-- ==== Sys2Proof/Config.lean ====
section
/-! DEFINITION. What an implementation fixes (00_scope.md R6) and the draws, the values the spec
does not fix (00_scope.md R10). -/

namespace Sys2Proof

/-- The OPEN parameters of 00_scope.md R6. They are arguments of the model: a state carries them
and no step changes them (log 1). -/
structure Params where
  /-- DIMW, the width in bits of every dimension and coordinate register -/
  dimW : Nat
  /-- MAXW, the largest legal grid width -/
  maxW : Nat
  /-- MAXH, the largest legal grid height -/
  maxH : Nat
  deriving DecidableEq, Repr

/-- The ranges of 00_scope.md R6: DIMW ≥ 1, 1 ≤ MAXW, MAXH ≤ 2^DIMW − 1. -/
def Params.legal (p : Params) : Bool :=
  decide (1 ≤ p.dimW) && decide (1 ≤ p.maxW) && decide (p.maxW ≤ 2 ^ p.dimW - 1)
    && decide (1 ≤ p.maxH) && decide (p.maxH ≤ 2 ^ p.dimW - 1)

/-- The values 00_scope.md R6 suggests: DIMW = 16, MAXW = MAXH = 2^16 − 1 (DESIGN CHOICE, log 1). -/
def Params.suggested : Params := ⟨16, 65535, 65535⟩

/-- MODEW, the width of the mode tag (00_scope.md R6). -/
def Config.modeW : Nat := 8

/-- BOUND_INIT, each component of the initial and minimum crop size (00_scope.md R5). -/
def Config.boundInit : Nat := 1

/-- The reset draw of a grid cell (10_state.md R32, 20_memory.md R36): a free value, fixed for the
cell from one reset of its memory (numbered by the first argument) to the next (log 7). -/
opaque Config.unwrittenPixel : Nat → GridId → Nat → Nat → Pixel

/-- The draw a host read of an output register returns in BUSY (70_reset_and_hazards.md R135):
a free value, one for each number of the draw; the reader narrows it to the register (log 6). -/
opaque Config.drawnRegister : Nat → Nat

/-- The draw a host read of GO returns in BUSY or outside the result window
(70_reset_and_hazards.md R135, 44_unmerge.md R109): a free value (log 6). -/
opaque Config.drawnPixel : Nat → Pixel

end Sys2Proof
end

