-- ==== Sys2Proof/Machine/Ops.lean ====
section
/-! DEFINITION. The named operations over the grid memories and the registers, taking the one
exception SizeError, and reset. -/

namespace Sys2Proof.Machine

/-! ### Sequencing -/

/-- Do `k` after an outcome that is a next state. -/
def andThen (o : Outcome) (k : State → Outcome) : Outcome :=
  match o with
  | .next s => k s
  | .fault f => .fault f
  | .refused r => .refused r

/-! ### Grid memories -/

/-- (x₁, y₁) comes before (x₂, y₂) in the order memories are listed in. -/
def before (x₁ y₁ x₂ y₂ : Nat) : Bool :=
  decide (x₁ < x₂) || (decide (x₁ = x₂) && decide (y₁ < y₂))

/-- The pixel last stored at (x, y), if one was. -/
def lookupCell : List PixelCell → Nat → Nat → Option Pixel
  | [], _, _ => none
  | c :: cs, x, y => if c.x = x ∧ c.y = y then some c.pix else lookupCell cs x y

/-- Replace the whole pixel at (x, y), keeping the list strictly rising. -/
def storeCell : List PixelCell → Nat → Nat → Pixel → List PixelCell
  | [], x, y, p => [⟨x, y, p⟩]
  | c :: cs, x, y, p =>
    if c.x = x ∧ c.y = y then ⟨x, y, p⟩ :: cs
    else if before x y c.x c.y then ⟨x, y, p⟩ :: c :: cs
    else c :: storeCell cs x y p

/-- The list is strictly rising in (x, y). -/
def cellsRising : List PixelCell → Bool
  | [] => true
  | [_] => true
  | c :: d :: cs => before c.x c.y d.x d.y && cellsRising (d :: cs)

/-- The canonical form of a memory: its cells strictly rising, so no coordinate twice (log 7). -/
def Memory.wf (m : Memory) : Bool := cellsRising m.cells

/-- Every listed cell is an address of the grid memories (10_state.md R26). -/
def Memory.within (p : Params) (m : Memory) : Bool := m.cells.all fun c => p.inRange c.x c.y

/-- What a cell nothing has written since its reset reads as: the draw of the cell
(10_state.md R32, 70_reset_and_hazards.md R133; log 7). -/
def unwrittenCell (id : GridId) (m : Memory) (x y : Nat) : Pixel :=
  Config.unwrittenPixel m.epoch id x y

/-- The pixel at (x, y): the one last stored, or the reset draw (20_memory.md R36). -/
def Memory.read (id : GridId) (m : Memory) (x y : Nat) : Pixel :=
  match lookupCell m.cells x y with
  | some p => p
  | none => unwrittenCell id m x y

/-- The memory with the pixel at (x, y) replaced (20_memory.md R37). -/
def Memory.write (m : Memory) (x y : Nat) (p : Pixel) : Memory :=
  ⟨m.epoch, storeCell m.cells x y p⟩

/-- The grid memory of a name. -/
def State.memory (s : State) : GridId → Memory
  | .ga => s.ga
  | .gb => s.gb
  | .go => s.go

/-- The state with one grid memory replaced. -/
def State.setMemory (s : State) (id : GridId) (m : Memory) : State :=
  match id with
  | .ga => { s with ga := m }
  | .gb => { s with gb := m }
  | .go => { s with go := m }

/-- The pixel a grid memory holds at (x, y) (20_memory.md R36). -/
def State.pixelAt (s : State) (id : GridId) (x y : Nat) : Pixel := (s.memory id).read id x y

/-- The state with the pixel of a grid memory at (x, y) replaced (20_memory.md R37). -/
def State.setPixel (s : State) (id : GridId) (x y : Nat) (p : Pixel) : State :=
  s.setMemory id ((s.memory id).write x y p)

/-- MemRead by the core, handing the pixel on (20_memory.md R36); a cell that does not exist faults
(R41, log 11). -/
def memRead (s : State) (id : GridId) (x y : Nat) (k : Pixel → Outcome) : Outcome :=
  if s.params.inRange x y then k (s.pixelAt id x y) else .fault (.cellOutsideMemory id x y)

/-- MemWrite by the core (20_memory.md R37); a cell that does not exist faults (R41, log 11). -/
def memWrite (s : State) (id : GridId) (x y : Nat) (p : Pixel) : Outcome :=
  if s.params.inRange x y then .next (s.setPixel id x y p) else .fault (.cellOutsideMemory id x y)

/-! ### Registers -/

/-- A value narrowed to the DIMW bits of a dimension or coordinate register (10_state.md R17,
00_scope.md R6; log 2). -/
def State.narrow (s : State) (v : Nat) : Nat := v % 2 ^ s.params.dimW

/-- The scan position set to a pair (10_state.md R17). -/
def State.setPosition (s : State) (x y : Nat) : State := { s with x := x, y := y }

/-- The bound set to a pair (10_state.md R19). -/
def State.setBound (s : State) (x y : Nat) : State := { s with boundX := x, boundY := y }

/-- The size of the result grid set (10_state.md R16). -/
def State.setOutputSize (s : State) (w h : Nat) : State := { s with oW := w, oH := h }

/-- STATUS set (10_state.md R20). -/
def State.setStatus (s : State) (v : Status) : State := { s with status := v }

/-- OPR loaded (10_state.md R18, 42_sequencer.md R87). -/
def State.setOpr (s : State) (o : Op) : State := { s with opr := o }

/-- The result wires driven (log 3). -/
def State.setResult (s : State) (r : OpResult) : State := { s with result := r }

/-- A value returned to the host (log 5). -/
def State.setReply (s : State) (r : HostReply) : State := { s with reply := r }

/-- One draw used (log 6). -/
def State.useDraw (s : State) : State := { s with draws := s.draws + 1 }

/-- The output descriptor allocated from the carrier's or stego grid's: same dimensions and mode
(10_state.md R16, 43_merge.md R98, 44_unmerge.md R105). -/
def State.allocateOutput (s : State) : State :=
  { s with oW := s.aW, oH := s.aH, oMode := s.aMode }

/-- The code of STATUS (10_state.md R20). -/
def statusCode : Status → Nat
  | .idle => 0
  | .busy => 1
  | .done => 2
  | .error => 3

/-- The code of ERR (10_state.md R21). -/
def errCode : Err → Nat
  | .none => 0
  | .sizeError => 1

/-- What a register holds as a number; CTRL holds nothing and reads 0 (10_state.md R22, R24). -/
def State.readRegister (s : State) : Reg → Nat
  | .ctrl => 0
  | .status => statusCode s.status
  | .err => errCode s.err
  | .aW => s.aW
  | .aH => s.aH
  | .aMode => s.aMode.toNat
  | .bW => s.bW
  | .bH => s.bH
  | .oW => s.oW
  | .oH => s.oH
  | .oMode => s.oMode.toNat

/-! ### The exception -/

/-- Taking SizeError: STATUS becomes ERROR and ERR 1, nothing else changes; no state is saved, no
control transfer (60_exceptions.md R118). Leaving it is the next accepted START (R120). -/
def raiseSizeError (s : State) : State := { s with status := .error, err := .sizeError }

/-! ### Reset -/

/-- A memory all of whose cells are draws, for the reset numbered `n`. -/
def unspecifiedMemory (n : Nat) : Memory := ⟨n, []⟩

/-- Reset: every register at its reset value; in BUSY the contents of GA and GB survive and GO is
unspecified (70_reset_and_hazards.md R131), otherwise all three memories are unspecified
(10_state.md R32, R130; log 8). The parameters, the events to come and the numbering of draws are
not the core's and go on. -/
def resetState (s : State) : State :=
  { State.afterReset s.params (s.draws + 1) with
    ga := if s.status = .busy then s.ga else unspecifiedMemory (s.draws + 1)
    gb := if s.status = .busy then s.gb else unspecifiedMemory (s.draws + 1)
    pending := s.pending }

end Sys2Proof.Machine
end

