-- ==== Sys2Proof/Laws/Channel.lean ====
section
/-! SUPPORT. The channel datapath and the pixel operations in the spec's arithmetic
(40_channel_datapath.md R72 to R78, 41_pixel_ops.md R81 to R84). -/

namespace Sys2Proof.Machine

open Sys2Proof.Safety

theorem highNibble_toNat (v : Byte) : (highNibble v).toNat = v.toNat / 16 := by
  have := v.isLt
  simp only [highNibble, BitVec.extractLsb'_toNat, Nat.shiftRight_eq_div_pow]
  omega

theorem lowNibble_toNat (v : Byte) : (lowNibble v).toNat = v.toNat % 16 := by
  simp [lowNibble]

theorem packNibbles_toNat (hn ln : Nibble) : (packNibbles hn ln).toNat = 16 * hn.toNat + ln.toNat := by
  have := ln.isLt
  rw [packNibbles, BitVec.toNat_append, Nat.shiftLeft_eq, Nat.mul_comm]
  exact (Nat.two_pow_add_eq_or_of_lt (by simpa using ln.isLt) hn.toNat).symm

theorem expandNibble_toNat (n : Nibble) : (expandNibble n).toNat = 16 * n.toNat := by
  simp [expandNibble, packNibbles_toNat]

@[simp] theorem highNibble_packNibbles (a b : Nibble) : highNibble (packNibbles a b) = a := by
  apply BitVec.eq_of_toNat_eq
  have := b.isLt
  rw [highNibble_toNat, packNibbles_toNat]
  omega

@[simp] theorem lowNibble_packNibbles (a b : Nibble) : lowNibble (packNibbles a b) = b := by
  apply BitVec.eq_of_toNat_eq
  have := b.isLt
  rw [lowNibble_toNat, packNibbles_toNat]
  omega

@[simp] theorem packNibbles_high_low (v : Byte) :
    packNibbles (highNibble v) (lowNibble v) = v := by
  apply BitVec.eq_of_toNat_eq
  rw [packNibbles_toNat, highNibble_toNat, lowNibble_toNat]
  omega

theorem byte_and_high (c : Byte) : (c &&& 0xF0#8).toNat = 16 * (c.toNat / 16) := by
  revert c; decide

theorem byte_and_low (c : Byte) : (c &&& 0x0F#8).toNat = c.toNat % 16 := by
  revert c; decide

theorem stegoLane_toNat (c p : Byte) :
    (stegoLane c p).toNat = 16 * (c.toNat / 16) + p.toNat / 16 := by
  have h : p.toNat / 16 < 2 ^ 4 := by have := p.isLt; omega
  rw [stegoLane, BitVec.toNat_or, byte_and_high, BitVec.toNat_ushiftRight,
    Nat.shiftRight_eq_div_pow]
  exact (Nat.two_pow_add_eq_or_of_lt h (c.toNat / 16)).symm

theorem recoveredLane_toNat (v : Byte) : (recoveredLane v).toNat = 16 * (v.toNat % 16) := by
  revert v; decide

/-- MERGE_CH in the mask and shift form (R76). -/
theorem mergeChannel_eq (c p : Byte) : mergeChannel c p = stegoLane c p := by
  apply BitVec.eq_of_toNat_eq
  rw [mergeChannel, packNibbles_toNat, highNibble_toNat, highNibble_toNat, stegoLane_toNat]

/-- UNMERGE_CH in the mask and shift form (R77). -/
theorem unmergeChannel_eq (v : Byte) : unmergeChannel v = recoveredLane v := by
  apply BitVec.eq_of_toNat_eq
  rw [unmergeChannel, expandNibble_toNat, lowNibble_toNat, recoveredLane_toNat]

/-- The channel round trip (R78). -/
theorem recoveredLane_stegoLane (c p : Byte) : recoveredLane (stegoLane c p) = keptLane p := by
  apply BitVec.eq_of_toNat_eq
  have := p.isLt
  rw [recoveredLane_toNat, stegoLane_toNat, keptLane, byte_and_high]
  omega

theorem mergePixels_eq (c p : Pixel) : mergePixels c p = stegoPixel c p := by
  simp [mergePixels, stegoPixel, mergeChannel_eq]

theorem unmergePixel_eq (q : Pixel) : unmergePixel q = recoveredPixel q := by
  simp [unmergePixel, recoveredPixel, unmergeChannel_eq]

theorem recoveredLane_eq_zero (v : Byte) : recoveredLane v = 0 ↔ v &&& 0x0F#8 = 0 := by
  revert v; decide

theorem isNonblack_iff (q : Pixel) : isNonblack q = true ↔ q.r ≠ 0 ∨ q.g ≠ 0 ∨ q.b ≠ 0 := by
  simp [isNonblack, or_assoc]

/-- The black test of a reconstructed pixel in terms of the input pixel (R83). -/
theorem isNonblack_unmergePixel (s : State) (x y : Nat) :
    isNonblack (unmergePixel (s.pixelAt .ga x y)) = true ↔ litAt s x y := by
  simp only [isNonblack_iff, unmergePixel, unmergeChannel_eq, ne_eq, recoveredLane_eq_zero, litAt]

/-- The pixel word as a number (30_encoding.md R60). -/
theorem wordOfPixel_toNat (p : Pixel) :
    (wordOfPixel p).toNat = p.r.toNat * 65536 + p.g.toNat * 256 + p.b.toNat := by
  have h1 : (p.r ++ p.g).toNat = p.r.toNat * 256 + p.g.toNat := by
    rw [BitVec.toNat_append, Nat.shiftLeft_eq, Nat.mul_comm]
    rw [← Nat.two_pow_add_eq_or_of_lt (by simpa using p.g.isLt) p.r.toNat]
  rw [wordOfPixel, BitVec.toNat_append, h1, Nat.shiftLeft_eq, Nat.mul_comm,
    ← Nat.two_pow_add_eq_or_of_lt (by simpa using p.b.isLt) _]
  omega

@[simp] theorem pixelOfWord_wordOfPixel (p : Pixel) : pixelOfWord (wordOfPixel p) = p := by
  have hr := p.r.isLt
  have hg := p.g.isLt
  have hb := p.b.isLt
  have hw := wordOfPixel_toNat p
  cases p
  simp only [pixelOfWord, Pixel.mk.injEq]
  refine ⟨?_, ?_, ?_⟩ <;>
    · apply BitVec.eq_of_toNat_eq
      simp only [BitVec.extractLsb'_toNat, Nat.shiftRight_eq_div_pow, hw]
      simp only at *
      omega

@[simp] theorem wordOfPixel_pixelOfWord (w : PixelWord) : wordOfPixel (pixelOfWord w) = w := by
  simp only [pixelOfWord, wordOfPixel]
  ext i hi
  simp only [BitVec.getElem_append, BitVec.getElem_extractLsb']
  split
  · simp [BitVec.getLsbD_eq_getElem hi]
  · split
    · rw [show 8 + (i - 8) = i by omega, BitVec.getLsbD_eq_getElem hi]
    · rw [show 16 + (i - 8 - 8) = i by omega, BitVec.getLsbD_eq_getElem hi]

end Sys2Proof.Machine
end

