-- ==== Sys2Proof/Laws/Host.lean ====
section
/-! SUPPORT. What a host transaction can do, said once: the register port and the grid port. -/

namespace Sys2Proof.Machine

open Sys2Proof.Safety

/-- An index has a register exactly when it is at most 10 (10_state.md R24, R25 d). -/
theorem ofIndex_isSome (n : Nat) : (Reg.ofIndex n).isSome = true ↔ n ≤ 10 := by
  unfold Reg.ofIndex
  split <;> simp_all
  omega

/-- WR of a fitting value of a register that exists. -/
theorem transact_wr (s : State) (idx v : Nat) (r : Reg) (hi : Reg.ofIndex idx = some r)
    (hv : v < 2 ^ r.width s.params) : transact (.wr idx v) s = writeRegister r v s := by
  simp [transact, hi, hv]

/-- RD of a register that exists. -/
theorem transact_rd (s : State) (idx : Nat) (r : Reg) (hi : Reg.ofIndex idx = some r) :
    transact (.rd idx) s = .next (readRegister r s) := by
  simp [transact, hi]

/-- The host's write of a command word is the operation it decodes to (30_encoding.md R57). -/
theorem transact_command (w : CommandWord) (s : State) :
    transact (.wr 0 w.toNat) s = exec (decodeCommand w) s := by
  have := w.isLt
  rw [transact_wr s 0 w.toNat .ctrl rfl (by simpa [Reg.width] using this)]
  simp [writeRegister]

/-- A write of an input register outside BUSY (10_state.md R25). -/
theorem writeRegister_quiet (r : Reg) (v : Nat) (s : State) (hr : r ≠ .ctrl)
    (hs : s.status ≠ .busy) : writeRegister r v s = .next (storeRegister r v s) := by
  cases r <;> first | exact absurd rfl hr | simp [writeRegister, hs]

/-- A write of an input register in BUSY (70_reset_and_hazards.md R134). -/
theorem writeRegister_busy (r : Reg) (v : Nat) (s : State) (hr : isInputRegister r = true)
    (hs : s.status = .busy) : writeRegister r v s = .refused .writeWhileBusy := by
  cases r <;> simp_all [writeRegister, isInputRegister]

/-- A read that is no draw (10_state.md R25 b). -/
theorem readRegister_plain (r : Reg) (s : State)
    (h : isOutputRegister r = false ∨ s.status ≠ .busy) :
    readRegister r s = s.setReply (.register (s.readRegister r)) := by
  rcases h with h | h <;> simp [readRegister, h]

/-- A read of an output register in BUSY is a draw (70_reset_and_hazards.md R135). -/
theorem readRegister_drawn (r : Reg) (s : State) (h : isOutputRegister r = true)
    (hs : s.status = .busy) : readRegister r s =
      s.useDraw.setReply (.register (Config.drawnRegister s.draws % 2 ^ r.width s.params)) := by
  simp [readRegister, h, hs]

theorem ofSelect_select (id : GridId) : GridId.ofSelect (GridId.select id) = some id := by
  cases id <;> rfl

theorem withCell_select (id : GridId) (x y : Nat) (s : State) (k : GridId → Outcome)
    (h : s.params.inRange x y = true) : withCell (GridId.select id) x y s k = k id := by
  simp [withCell, ofSelect_select, h]

/-- GWR of a cell that exists (30_encoding.md R68). -/
theorem transact_gwr (s : State) (id : GridId) (x y : Nat) (w : PixelWord)
    (h : s.params.inRange x y = true) :
    transact (.gwr (GridId.select id) x y w) s = writeCell id x y w s :=
  withCell_select id x y s _ h

/-- GRD of a cell that exists (30_encoding.md R68). -/
theorem transact_grd (s : State) (id : GridId) (x y : Nat) (h : s.params.inRange x y = true) :
    transact (.grd (GridId.select id) x y) s = .next (readCell id x y s) :=
  withCell_select id x y s _ h

/-- A cell read that is no draw (20_memory.md R36). -/
theorem readCell_plain (id : GridId) (x y : Nat) (s : State)
    (h : id ≠ .go ∨ outputCellIsDrawn s x y = false) :
    readCell id x y s = s.setReply (.pixel (wordOfPixel (s.pixelAt id x y))) := by
  rcases h with h | h <;> simp [readCell, h]

/-- A cell read that is a draw (70_reset_and_hazards.md R135, 44_unmerge.md R109). -/
theorem readCell_drawn (x y : Nat) (s : State) (h : outputCellIsDrawn s x y = true) :
    readCell .go x y s =
      s.useDraw.setReply (.pixel (wordOfPixel (Config.drawnPixel s.draws))) := by
  simp [readCell, h]

/-- Everything a transaction that answers a next state can do. -/
theorem transact_cases (t : Transaction) (s s' : State) (h : transact t s = .next s') :
    (∃ v, v < 4 ∧ t = .wr 0 v ∧ exec (decodeCommand (BitVec.ofNat 2 v)) s = .next s')
    ∨ (∃ idx v r, t = .wr idx v ∧ Reg.ofIndex idx = some r ∧ v < 2 ^ r.width s.params
        ∧ (isInputRegister r = true → s.status ≠ .busy) ∧ s' = storeRegister r v s)
    ∨ (∃ idx r, t = .rd idx ∧ Reg.ofIndex idx = some r ∧ s' = readRegister r s)
    ∨ (∃ m id x y w, t = .gwr m x y w ∧ s.params.inRange x y = true ∧ s.status ≠ .busy
        ∧ s' = s.setPixel id x y (pixelOfWord w))
    ∨ ∃ m id x y, t = .grd m x y ∧ s.params.inRange x y = true ∧ s' = readCell id x y s := by
  cases t with
  | wr idx v =>
    simp only [transact] at h
    split at h
    · cases h
    · rename_i r hr
      split at h
      · rename_i hv
        by_cases hc : r = .ctrl
        · subst hc
          left
          have h0 : idx = 0 := by
            unfold Reg.ofIndex at hr
            split at hr <;> first | rfl | cases hr
          subst h0
          exact ⟨v, by simpa [Reg.width] using hv, rfl, h⟩
        · right; left
          refine ⟨idx, v, r, rfl, hr, hv, ?_⟩
          by_cases hb : isInputRegister r = true ∧ s.status = .busy
          · rw [writeRegister_busy r v s hb.1 hb.2] at h; cases h
          · refine ⟨fun hi hs => hb ⟨hi, hs⟩, ?_⟩
            cases r <;> simp_all [writeRegister, isInputRegister]
      · cases h
  | rd idx =>
    simp only [transact] at h
    split at h
    · cases h
    · rename_i r hr
      exact .inr (.inr (.inl ⟨idx, r, rfl, hr, by simpa using h.symm⟩))
  | gwr m x y w =>
    simp only [transact, withCell] at h
    split at h
    · cases h
    · rename_i id _
      split at h
      · rename_i hr
        unfold writeCell at h
        split at h
        · cases h
        · rename_i hb
          exact .inr (.inr (.inr (.inl ⟨m, id, x, y, w, rfl, hr, hb, by simpa using h.symm⟩)))
      · cases h
  | grd m x y =>
    simp only [transact, withCell] at h
    split at h
    · cases h
    · rename_i id _
      split at h
      · rename_i hr
        exact .inr (.inr (.inr (.inr ⟨m, id, x, y, rfl, hr, by simpa using h.symm⟩)))
      · cases h

end Sys2Proof.Machine
end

▶ _Exercise_: Note every line of the entries in which "mergePixels" appears, and copy it down.

▶ _Response area_:
theorem mergePixels_eq (c p : Pixel) : mergePixels c p = stegoPixel c p := by
  simp [mergePixels, stegoPixel, mergeChannel_eq]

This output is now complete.